Three seconds later I felt barfy. THREE SECONDS. I was on my way down the elevator and I had consciously forgotten poor Charlie's plight, yet I thought, "Geez, I feel like I'm gonna blow." And then I remembered about Charlie.
I am a nutbar. I have been gagging all night.
Oh, and also? I have been freelancing for that statistics textbook company since 2002, which I know I just said, but hang on, will you? And since 2002? I have charged them the same hourly rate. Now, I KNOW I can get more out of them. I mean, I can get more out of them because who works somewhere for eight years with no raise, (A), and (14), I got another proofreader a job at the statistics place and told him to charge $10 more an hour than I charge and they agreed to it. Also, (xiii), they are based in Los Angeles, so my measly rate means NOTHING to them. Come on. My hourly rate wouldn't buy a gluten-free lunch there.
But guess who is too scared to bring it up? Why am I scared to bring it up? What are they gonna do, FIRE me? Not like me anymore? They probably have no respect for me because I am willing to work for them for 48 cents an hour. I think when they send me the nursing book, I am gonna get up all my courage and write back and say, "By the way, I have increased my rates to forty-NINE cents an hour."
That'll show 'em.
Other than that, I thought I would show you all the stupid pictures I have been taking with my iPhone. Because I heart my iPhone. I need my iPhone. Like the winter needs the spring you know I need you. I need you. I need you.
For example, who doesn't require a shot of their smoothie? Thank heavens I could immortalize this on film.
We had a fire drill at work, so I captured everyone's shoes. Not literally.
Here are my own shoes, and also the point of the picture, which was to show how many crumbs there are on the floor of my work space. Snack at my desk much?
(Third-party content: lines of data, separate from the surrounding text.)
-- ==== Sys2Proof/Machine/Seq.lean ====
section
/-!
DEFINITION. Sequences: the state block and its checks, vocabularies, token operations, and majors 0x33 (SEQ), 0x34 (RNG) and
0x37 (TXT) (R219–R245).
-/

namespace Sys2Proof.Machine

/-! ### The block (R219–R222) -/

/-- A field of a block, of so many bytes at an offset. -/
def getF (b off n : Nat) : Nat := b / 256 ^ off % 256 ^ n

/-- A field as a signed number. -/
def getS (b off n : Nat) : Int := sgn (8 * n) (getF b off n)

/-- A block with a field written. -/
def putF (b off n v : Nat) : Nat := b - getF b off n * 256 ^ off + v % 256 ^ n * 256 ^ off

/-- A block with bytes of another written at an offset. -/
def copyF (b off n src from' : Nat) : Nat := putF b off n (getF src from' n)

/-- Capability index none. -/
def noIndex : Nat := 0xFF

/-- No range of ids. -/
def noId : Nat := 0xFFFFFFFF

/-- The checked lines of a block: `cap_check`, SPACE, alignment, pages, in this order (R219). -/
def blockPlaces (s : State) (t : Thread) (c : Cap) : Except Stop (List (Nat × Nat × Place)) :=
  let val := BitVec.ofNat 64 c.base
  match capCheck c c.base 4096 (permR ||| permW) with
  | some cause => .error (.cause cause val)
  | none =>
    if c.space != 0 then .error (.cause 0x06 val)
    else if c.base % 256 != 0 then .error (.cause 0x07 val)
    else piecePlaces s s.cur t c c.base (permR ||| permW) { r := true, w := true } (spanPieces c c.base 4096 false)

/-- The granules of a block that a member has changed, performed as stores. -/
def writeBlock (s : State) (t : Thread) (ps : List (Nat × Nat × Place)) (old new : Nat) : State :=
  (List.range 512).foldl (fun s i =>
    if getF old (8 * i) 8 = getF new (8 * i) 8 then s
    else match placeOf ps (8 * i) with
      | some (n, pl) => performStore s (storeAt s.cur t (pl.from n) 8 (BitVec.ofNat 1024 (getF new (8 * i) 8)) false)
      | none => s) s

def posF (b : Nat) : Nat := getF b 0x10 4
def drawF (b : Nat) : Nat := getF b 0x14 4
def seedF (b : Nat) : Word := BitVec.ofNat 64 (getF b 0x08 8)
def seqidF (b : Nat) : BitVec 32 := BitVec.ofNat 32 (getF b 0x00 4)
def flagF (b n : Nat) : Bool := (getF b 0x05 1).testBit n
def stateF (b : Nat) : Nat := getF b 0x18 1 % 8
def ovfF (b : Nat) : Bool := (getF b 0x19 1).testBit 0
def headF (b : Nat) : Nat := getF b 0x50 1 % 8
def countF (b : Nat) : Nat := getF b 0x51 1 % 16
def opF (b : Nat) : Nat := getF b 0x1C 4

/-- `STATE` changed. -/
def setStateF (b v : Nat) : Nat := putF b 0x18 1 (getF b 0x18 1 / 8 * 8 + v)

/-- A flag changed. -/
def setFlagF (b n : Nat) (v : Bool) : Nat :=
  putF b 0x05 1 (getF b 0x05 1 - (if flagF b n then 2 ^ n else 0) + (if v then 2 ^ n else 0))
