-- ==== Sys2Proof/Machine/Core.lean ====
section
/-!
DEFINITION. The machine as the host runs it.
-/

/-- The MHX-1216 module. -/
def Sys2Proof.core : Host.Core := { State := Sys2Proof.Machine.State, Fault := Sys2Proof.Machine.Fault, Refusal := Sys2Proof.Machine.Refusal, step := Sys2Proof.Machine.step, reset := Sys2Proof.Machine.State.reset }
end

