/-- R153: RETIRE with no claim and no hold performs the path's stores, sends a helper's `s1` to its starter's token and frees the
slot. R15, R159: MIGRATE from a pool slot, through a capability that reaches its address, sends the thread to the core that
owns the address and frees the slot. -/
def Obligations.Leaving : Prop :=
  (∀ (s : State) (l : Loc) (t : Thread) (v : Word), s.thread? l = some t →
    endThread s l v = settle (leaveSlot (match t.token with
      | some (h, r) => send s
          { dest := handleCore h, src := l, launch := t.launch, rcb := t.rcb, body := .token h r v, sender := t.number, crew := t.crewId }
      | none => s) l) l.core) ∧
  (∀ (s : State) (l : Loc), (leaveSlot s l).thread? l = none) ∧
  ∀ (s : State) (t : Thread),
    (Issues s t .retire → t.settled = true →
      exec .retire s = .next (left (endThread (drain (opened s t .retire) s.myPath) s.cur (t.s 1)))) ∧
    (∀ a c, let addr : Int := (t.c c.toNat).base + (t.s a.toNat).toNat
      let s1 := opened s t (.migrate a c)
      let t1 := consume t (usesOf (.migrate a c))
      Issues s t (.migrate a c) → s.cur.slot ≠ 0 → t.settled = true → capCheck (t.c c.toNat) addr 1 0 = none →
      ((t.c c.toNat).space = 0 ∨ (t.c c.toNat).space = 1 ∧ isVisitor s1 s.cur t1 = false ∧
        addr < (s1.cluster (clusterOf s.cur.core)).padSize) →
      let s2 := drain s1 s.myPath
      let core := (s2.core s2.cur.core).unbind s2.cur.slot fun _ => true
      let s3 := send s2
        { dest := ownerCore s1 s.cur.core (t.c c.toNat).space addr.toNat, src := s.cur, launch := t.launch, rcb := t.rcb
          body := .thread (travelling t1 (predWord core s.cur.slot t1)) false, sender := t.number, crew := t.crewId }
      exec (.migrate a c) s = .next (left (settle (leaveSlot s3 s.cur) s.cur.core)))

/-- R18, R154: THID writes the thread's handle; YIELD retires, and its slot is not eligible in the next 16 cycles. R25, R156, R321: PARK and WFI
consume a pending wake and retire; without one they park until a wake arrives. -/
def Obligations.Parking : Prop :=
  ∀ (s : State) (t : Thread),
    (∀ d, Issues s t (.thid d) → ∃ u, exec (.thid d) s = .next u ∧ SetsScalar s u t (.thid d) d (s.handleOf s.cur)) ∧
    (Issues s t .yield → ∃ u, exec .yield s = .next u ∧ OnlyMe s u ∧ u.me = t.onward u.me 4 s.now ∧
      s.cycle + 16 < u.me.nextIssue) ∧
    (∀ i w, (i = .park ∧ w = .park) ∨ (i = .wfi ∧ w = .wfi) → Issues s t i →
      (t.wake = true → exec i s = .next (retired (s.setMe { t with wake := false }))) ∧
      (t.wake = false → exec i s = .next (stays (waitFor (opened s t i) w))))

/-- R158: SEND to a core that a message can reach performs the path's stores and sends the handler and the payload registers;
SEND to another is counted as undeliverable. R160: REPLY sends its value to the handle's thread. -/
def Obligations.Messages : Prop :=
  ∀ (s : State) (t : Thread) (a b : BitVec 5),
    (∀ n, let s1 := opened s t (.send a b n)
      let t1 := consume t (usesOf (.send a b n))
      Issues s t (.send a b n) →
      (∀ id, reachable s1 (t.s a.toNat) t1.launch = some id → outbound s1 s.cur.core < 8 →
        exec (.send a b n) s = .next (retired (send (drain s1 s.myPath)
          { dest := id, src := s.cur, launch := t.launch, rcb := senderRcb s1 t1
            body := .message (t.s b.toNat) ((List.range n.toNat).map fun i => t.s (i + 1)), sender := t.number
            crew := t.crewId }))) ∧
      (reachable s1 (t.s a.toNat) t1.launch = none →
        exec (.send a b n) s = .next (retired (undeliverable s1 (senderRcb s1 t1) (t.s a.toNat) 0 t1.launch t.crewId)))) ∧
    (∀ r, let s1 := opened s t (.reply a b r)
      Issues s t (.reply a b r) →
        exec (.reply a b r) s = .next (retired (send (drain s1 s.myPath)
          { dest := handleCore (t.s a.toNat), src := s.cur, launch := t.launch, rcb := senderRcb s1 (consume t (usesOf (.reply a b r)))
            body := .reply (t.s a.toNat) r.toNat (t.s b.toNat), sender := t.number, crew := t.crewId })))
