-- ==== Sys2Proof/Laws/State.lean ====
section
/-!
SUPPORT. What the named updates of the state and of a thread change and leave alone: one lemma per field and update, and the
laws of tables behind them.
-/

namespace Sys2Proof

/-! ### Tables -/

namespace Tab

variable {α : Type}

@[simp] theorem get_nil (d : α) (k : Nat) : Tab.get d [] k = d := rfl

@[simp] theorem find_nil (k : Nat) : Tab.find ([] : Tab α) k = none := rfl

theorem get_set (d : α) (t : Tab α) (k k' : Nat) (v : α) : Tab.get d (t.set k v) k' = if k' = k then v else Tab.get d t k' := by
  induction t with
  | nil => simp [Tab.set, Tab.get, eq_comm]
  | cons e t ih =>
    obtain ⟨j, w⟩ := e
    simp only [Tab.set]
    split
    · simp [Tab.get, eq_comm]
    · split
      · subst_vars
        simp only [Tab.get]
        split <;> split <;> first | rfl | omega
      · simp only [Tab.get, ih]
        split <;> split <;> first | rfl | omega

@[simp] theorem get_set_self (d : α) (t : Tab α) (k : Nat) (v : α) : Tab.get d (t.set k v) k = v := by simp [get_set]

theorem get_set_ne (d : α) (t : Tab α) {k k' : Nat} (v : α) (h : k' ≠ k) : Tab.get d (t.set k v) k' = Tab.get d t k' := by
  simp [get_set, h]

theorem find_set (t : Tab α) (k k' : Nat) (v : α) : (t.set k v).find k' = if k' = k then some v else t.find k' := by
  induction t with
  | nil => simp [Tab.set, Tab.find, eq_comm]
  | cons e t ih =>
    obtain ⟨j, w⟩ := e
    simp only [Tab.set]
    split
    · simp [Tab.find, eq_comm]
    · split
      · subst_vars
        simp only [Tab.find]
        split <;> split <;> first | rfl | omega
      · simp only [Tab.find, ih]
        split <;> split <;> first | rfl | omega

@[simp] theorem find_set_self (t : Tab α) (k : Nat) (v : α) : (t.set k v).find k = some v := by simp [find_set]

theorem find_set_ne (t : Tab α) {k k' : Nat} (v : α) (h : k' ≠ k) : (t.set k v).find k' = t.find k' := by simp [find_set, h]

theorem get_del (d : α) (t : Tab α) (k k' : Nat) : Tab.get d (t.del k) k' = if k' = k then d else Tab.get d t k' := by
  induction t with
  | nil => simp [Tab.del]
  | cons e t ih =>
    obtain ⟨j, w⟩ := e
    simp only [Tab.del]
    split
    · rw [ih]
      simp only [Tab.get]
      split
      · rfl
      · split <;> first | rfl | omega
    · simp only [Tab.get, ih]
      split <;> split <;> first | rfl | omega

theorem find_del (t : Tab α) (k k' : Nat) : (t.del k).find k' = if k' = k then none else t.find k' := by
  induction t with
  | nil => simp [Tab.del]
  | cons e t ih =>
    obtain ⟨j, w⟩ := e
    simp only [Tab.del]
    split
    · rw [ih]
      simp only [Tab.find]
      split
      · rfl
      · split <;> first | rfl | omega
    · simp only [Tab.find, ih]
      split <;> split <;> first | rfl | omega

theorem set_set (t : Tab α) (k : Nat) (v w : α) : (t.set k v).set k w = t.set k w := by
  induction t with
  | nil => simp [Tab.set]
  | cons e t ih =>
    obtain ⟨j, u⟩ := e
    simp only [Tab.set]
    split
    · simp [Tab.set]
    · split
      · subst_vars
        simp [Tab.set]
      · simp [Tab.set, *]

theorem rising_mono {t : Tab α} {b c : Nat} (h : Tab.risingFrom b t = true) (hc : c ≤ b) : Tab.risingFrom c t = true := by
  cases t with
  | nil => rfl
  | cons e t =>
    obtain ⟨j, w⟩ := e
    simp only [Tab.risingFrom, Bool.and_eq_true, decide_eq_true_eq] at h ⊢
    exact ⟨by omega, h.2⟩
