-- ==== Sys2Proof/Laws/Memory.lean ====
section
/-!
SUPPORT. Memory: reading a byte after a write, and that every operation that writes memory keeps its canonical form.
-/

namespace Sys2Proof.Machine

/-! ### A byte read after a write -/

/-- A byte written is the byte read; every other byte reads as before. -/
theorem memGet_memPut (m : List Host.Cell) (a b : Nat) (v : Byte) :
    memGet (memPut m a v) b = if b = a then v else memGet m b := by
  unfold memPut
  split
  · next h =>
    induction m with
    | nil => simp only [Tab.del, memGet]; split <;> simp_all
    | cons e t ih =>
      obtain ⟨j, w⟩ := e
      simp only [Tab.del, memGet]
      split
      · rw [ih]; by_cases hb : b = a
        · simp [hb]
        · simp only [hb, if_false]; rw [if_neg (by omega)]
      · simp only [memGet, ih]; split <;> split <;> first | rfl | omega
  · induction m with
    | nil => simp [Tab.set, memGet, eq_comm]
    | cons e t ih =>
      obtain ⟨j, w⟩ := e
      simp only [Tab.set]
      split
      · simp [memGet, eq_comm]
      · split
        · subst_vars; simp only [memGet]; split <;> split <;> first | rfl | omega
        · simp only [memGet, ih]; split <;> split <;> first | rfl | omega

/-- A byte of memory that nothing has written reads as the initial one. -/
@[simp] theorem memGet_nil (a : Nat) : memGet [] a = memInit a := rfl

/-- Bytes put one by one at consecutive addresses are read there, and no other byte changes. -/
theorem memGet_fold (f : Nat → Byte) (n : Nat) (m : List Host.Cell) (a b : Nat) :
    memGet ((List.range n).foldl (fun m i => memPut m (a + i) (f i)) m) b =
      if a ≤ b ∧ b < a + n then f (b - a) else memGet m b := by
  induction n with
  | zero => simp only [List.range_zero, List.foldl_nil]; rw [if_neg (by omega)]
  | succ n ih =>
    rw [List.range_succ, List.foldl_append]
    simp only [List.foldl_cons, List.foldl_nil, memGet_memPut, ih]
    split
    · subst_vars; rw [if_pos (by omega)]; congr 1; omega
    · split <;> split <;> first | rfl | omega

/-! ### The canonical form -/

/-- The canonical form of memory, as a proposition. -/
theorem Memory.wf_iff {m : List Host.Cell} :
    Memory.wf m = true ↔ Tab.risingFrom 0 m = true ∧ ∀ e ∈ m, e.2 ≠ memInit e.1 := by
  simp [Memory.wf]

/-- Reset memory, which lists nothing, has the canonical form. -/
theorem Memory.wf_nil : Memory.wf [] = true := rfl

/-- A byte put keeps the canonical form. -/
theorem Memory.wf_put {m : List Host.Cell} (a : Nat) (v : Byte) (h : Memory.wf m = true) : Memory.wf (memPut m a v) = true := by
  rw [Memory.wf_iff] at h ⊢
  unfold memPut
  split
  · exact ⟨Tab.rising_del a h.1, fun e he => h.2 e (Tab.mem_del he)⟩
  · next hv =>
    refine ⟨Tab.rising_set h.1 (Nat.zero_le a), fun e he => ?_⟩
    obtain rfl | he := Tab.mem_set he
    · exact hv
    · exact h.2 e he

/-- Bytes put from a list of anything keep the canonical form. -/
theorem Memory.wf_foldl {α : Type} (f : α → Nat) (g : α → Byte) (l : List α) {m : List Host.Cell} (h : Memory.wf m = true) :
    Memory.wf (l.foldl (fun m x => memPut m (f x) (g x)) m) = true := by
  induction l generalizing m with
  | nil => exact h
  | cons x l ih => exact ih (Memory.wf_put _ _ h)

/-- Cells dropped keep the canonical form. -/
theorem Memory.wf_filter {m : List Host.Cell} (p : Host.Cell → Bool) (h : Memory.wf m = true) : Memory.wf (m.filter p) = true := by
  rw [Memory.wf_iff] at h ⊢
  exact ⟨Tab.rising_filter p h.1, fun e he => h.2 e (List.mem_of_mem_filter he)⟩

/-! ### The operations on a state's memory -/

/-- A write of some bytes straight to memory. -/
theorem writeMem_wf {s : State} (pa dom off size : Nat) (v : BitVec 1024) (tag clears : Bool) (h : Memory.wf s.mem = true) :
    Memory.wf (writeMem s pa dom off size v tag clears).mem = true := by
  unfold writeMem
  split
  · exact h
  · exact Memory.wf_foldl _ _ _ h

/-- A line written back. -/
theorem writeBack_wf {s : State} (l : Line) (h : Memory.wf s.mem = true) : Memory.wf (writeBack s l).mem = true := by
  unfold writeBack
  split
  · exact h
  · exact Memory.wf_foldl _ _ _ h

/-- What the ROM writes. -/
theorem romPut_wf {s : State} (dom a : Nat) (bs : List Byte) (h : Memory.wf s.mem = true) :
    Memory.wf (romPut s dom a bs).mem = true :=
  Memory.wf_foldl (fun x : Byte × Nat => a + x.2) (fun x => x.1) bs.zipIdx h

/-- A range that the ROM clears. -/
theorem romClear_wf {s : State} (lo hi : Nat) (h : Memory.wf s.mem = true) : Memory.wf (romClear s lo hi).mem = true :=
  Memory.wf_filter _ h

/-- A drupelet reference released leaves memory alone. -/
@[simp] theorem dropRef_mem (s : State) (id : Nat) : (dropRef s id).mem = s.mem := by unfold dropRef; dsimp only; split <;> rfl

/-- What a tag gives up leaves memory alone. -/
@[simp] theorem freeTag_mem (s : State) (key : Nat) (l : Line) : (freeTag s key l).mem = s.mem := by
  unfold freeTag
  split <;> simp

@[simp] theorem touch_mem (s : State) (key : Nat) : (touch s key).mem = s.mem := rfl

@[simp] theorem uncache_mem (s : State) (key : Nat) : (uncache s key).mem = s.mem := rfl

/-- A held line's new state leaves memory alone. -/
@[simp] theorem putLine_mem (s : State) (key : Nat) (l : Line) : (putLine s key l).mem = s.mem := by
  unfold putLine
  split <;> rfl

/-- A line that leaves its slice without write-back leaves memory alone. -/
@[simp] theorem dropLine_mem (s : State) (key : Nat) : (dropLine s key).mem = s.mem := by
  unfold dropLine
  split
  · rfl
  · simp

/-- A tag evicted. -/
theorem evict_wf {s : State} (key : Nat) (h : Memory.wf s.mem = true) : Memory.wf (evict s key).mem = true := by
  unfold evict
  split
  · exact h
  · dsimp only
    rw [dropLine_mem]
    split
    · exact writeBack_wf _ h
    · exact h

/-- Some tags evicted in turn. -/
theorem evictAll_wf (ks : List Nat) {s : State} (h : Memory.wf s.mem = true) : Memory.wf (ks.foldl evict s).mem = true := by
  induction ks generalizing s with
  | nil => exact h
  | cons k ks ih => exact ih (evict_wf k h)

/-- A tag found for a line. -/
theorem needTag_wf {s : State} (key : Nat) (h : Memory.wf s.mem = true) : Memory.wf (needTag s key).mem = true := by
  unfold needTag
  split
  · exact h
  · dsimp only
    split
    · exact h
    · split
      · exact evict_wf _ h
      · exact h

/-- A drupelet found for a line. -/
theorem needDrup_wf {s : State} (key : Nat) (h : Memory.wf s.mem = true) : Memory.wf (needDrup s key).mem = true := by
  unfold needDrup
  dsimp only
  split
  · exact h
  · split
    · exact h
    · split
      · exact evict_wf _ h
      · split
        · exact evictAll_wf _ h
        · exact h

/-- A line unshared. -/
theorem unshare_wf {s : State} (key : Nat) (h : Memory.wf s.mem = true) : Memory.wf (unshare s key).mem = true := by
  unfold unshare
  split
  · exact h
  · next l0 _ =>
    dsimp only
    generalize hs : (if l0.drup == .own || (l0.drup != .zero && decide (refsOf s l0 ≤ 1)) then s else needDrup s key) = u
    have hu : Memory.wf u.mem = true := by
      rw [← hs]
      split
      · exact h
      · exact needDrup_wf _ h
    split
    · exact hu
    · split
      · exact hu
      · exact hu
      · split
        · exact hu
        · simpa using hu
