-- ==== Sys2Proof/Laws/PerInstr.lean ====
section
/-!
SUPPORT. The round trip of the encoding (R104, R107), one lemma for each constructor: a word of an instruction decodes to
that instruction, with every operand at every value that its field holds. The lemmas of an instruction without a word
hold for want of one.
-/

namespace Sys2Proof.Laws.RoundTrip

/-- The word of a well-formed instruction that has one decodes to it. -/
def Statement (i : Instr) : Prop := i.wf = true → hasWord i = true → decodeWord (encodeWord i) = i

/-- The word of an instruction is read by the decoder of its major opcode. -/
theorem of_fields {i : Instr} {n : Nat} (op : Nat) (ho : op < 64) (e : encodeNat i = n)
    (h : ∀ N, N = n → N / 67108864 = op ∧ decodeMajor op N = i) : Statement i := by
  obtain ⟨h1, h2⟩ := h n rfl
  have hw : (encodeWord i).toNat = n := by rw [encodeWord, e]; exact Nat.mod_eq_of_lt (by omega)
  intro _ _
  rw [decodeWord, majorOf, hw, h1, h2]

/-- The lowest part of a number, and the rest. -/
theorem part_zero {N P w x : Nat} (e : N = P * w + x) (hx : x < w) : N / w = P ∧ N % w = x := by
  subst e
  exact ⟨by rw [Nat.mul_comm, Nat.mul_add_div (by omega), Nat.div_eq_of_lt hx, Nat.add_zero],
    by rw [Nat.mul_comm, Nat.mul_add_mod, Nat.mod_eq_of_lt hx]⟩

/-- The next part of a number, and the rest. -/
theorem part {N m Q P w x m' : Nat} (h : N / m = Q) (e : Q = P * w + x) (hx : x < w) (hm : m * w = m') :
    N / m' = P ∧ N / m % w = x := by
  rw [← hm, ← Nat.div_div_eq_div_mul, h]
  exact part_zero e hx

/-- A field of a word is the operand that the word holds there. -/
theorem fld_eq {n hi lo p q : Nat} {x : BitVec (hi - lo + 1)} (h : n / p % q = x.toNat) (hp : 2 ^ lo = p)
    (hq : 2 ^ (hi - lo + 1) = q) : fld n hi lo = x :=
  BitVec.eq_of_toNat_eq (by subst hp hq; exact (BitVec.toNat_ofNat ..).trans h)

/-- The same for a field from bit 0. -/
theorem fld_zero {n hi q : Nat} {x : BitVec (hi - 0 + 1)} (h : n % q = x.toNat) (hq : 2 ^ (hi - 0 + 1) = q) : fld n hi 0 = x :=
  fld_eq (p := 1) (by rwa [Nat.div_one]) rfl hq

theorem add (d : BitVec 5) (a : BitVec 5) (w : BitVec 1) (b : BitVec 5) (x : BitVec 1) : Statement (.add d a w b x) := by
  refine of_fields (n := 0x04000000 + put d 21 + put a 16 + put w 15 + put b 10 + put x 9) 1 (by decide) rfl fun N hN => ?_
  have hN : N = (((((1 * 32 + d.toNat) * 32 + a.toNat) * 2 + w.toNat) * 32 + b.toNat) * 2 + x.toNat) * 512 + 0 := by
    simp only [put, Nat.reducePow] at hN; omega
  obtain ⟨q0, f0⟩ := part_zero hN (by decide)
  obtain ⟨q1, f1⟩ := part q0 rfl x.isLt (show 512 * 2 = 1024 by decide)
  obtain ⟨q2, f2⟩ := part q1 rfl b.isLt (show 1024 * 32 = 32768 by decide)
  obtain ⟨q3, f3⟩ := part q2 rfl w.isLt (show 32768 * 2 = 65536 by decide)
  obtain ⟨q4, f4⟩ := part q3 rfl a.isLt (show 65536 * 32 = 2097152 by decide)
  obtain ⟨q5, f5⟩ := part q4 rfl d.isLt (show 2097152 * 32 = 67108864 by decide)
  refine ⟨q5, ?_⟩
  refine (if_pos f0).trans ?_
  rw [show fld N 25 21 = d from fld_eq f5 rfl rfl,
    show fld N 20 16 = a from fld_eq f4 rfl rfl,
    show fld N 15 15 = w from fld_eq f3 rfl rfl,
    show fld N 14 10 = b from fld_eq f2 rfl rfl,
    show fld N 9 9 = x from fld_eq f1 rfl rfl]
I came home from work to find Talu waiting in the window.
And Henry waiting in the other window.
Took this one of myself at work. I am certain my bosses would be pleased.
And here's Talu in the dining room, hoping we forget she's on a diet.
Oh, and here's me and poor barfing Charlie. As soon as I wrote that I felt barfy again. I think Charlie looks precisely like Curious George, here. I need a yellow coat and we're all set. Or did he have a yellow hat? Crap.
Bugging Marvin while he tries to read a magazine. Marvin will keep magazines for 15 years or more and read them over and over again. I am not kidding you. He has old music magazines with articles about Kurt Cobain and I'm all, dude is DEAD. Stop reading about him already. Geez.
I guess that's all I have to show you. I guess I had better start heading to the land of nod so that I can attempt to be sharp when I'm up and functioning at SIX RIDICULOUS THIRTY tomorrow. They should just change the name of that time. Any time before 9:30 a.m. should have "ridiculous" in it somewhere.
"We start work here at eight ridiculous a.m."
"The contractions started at about two ridiculous thirty-five in the morning."
When I die? I am going to be sure to do so at some ungodly hour, so you can all wake each other up (yes, you will) to say "June just died at four ridiculous forty a.m." And then I want my funeral held at the same time, so that the very formal program will read:
Saturday, March 12 at 4:ridiculous40 a.m.
Okay. I am going to go celebrate my REM stage. Talk at you.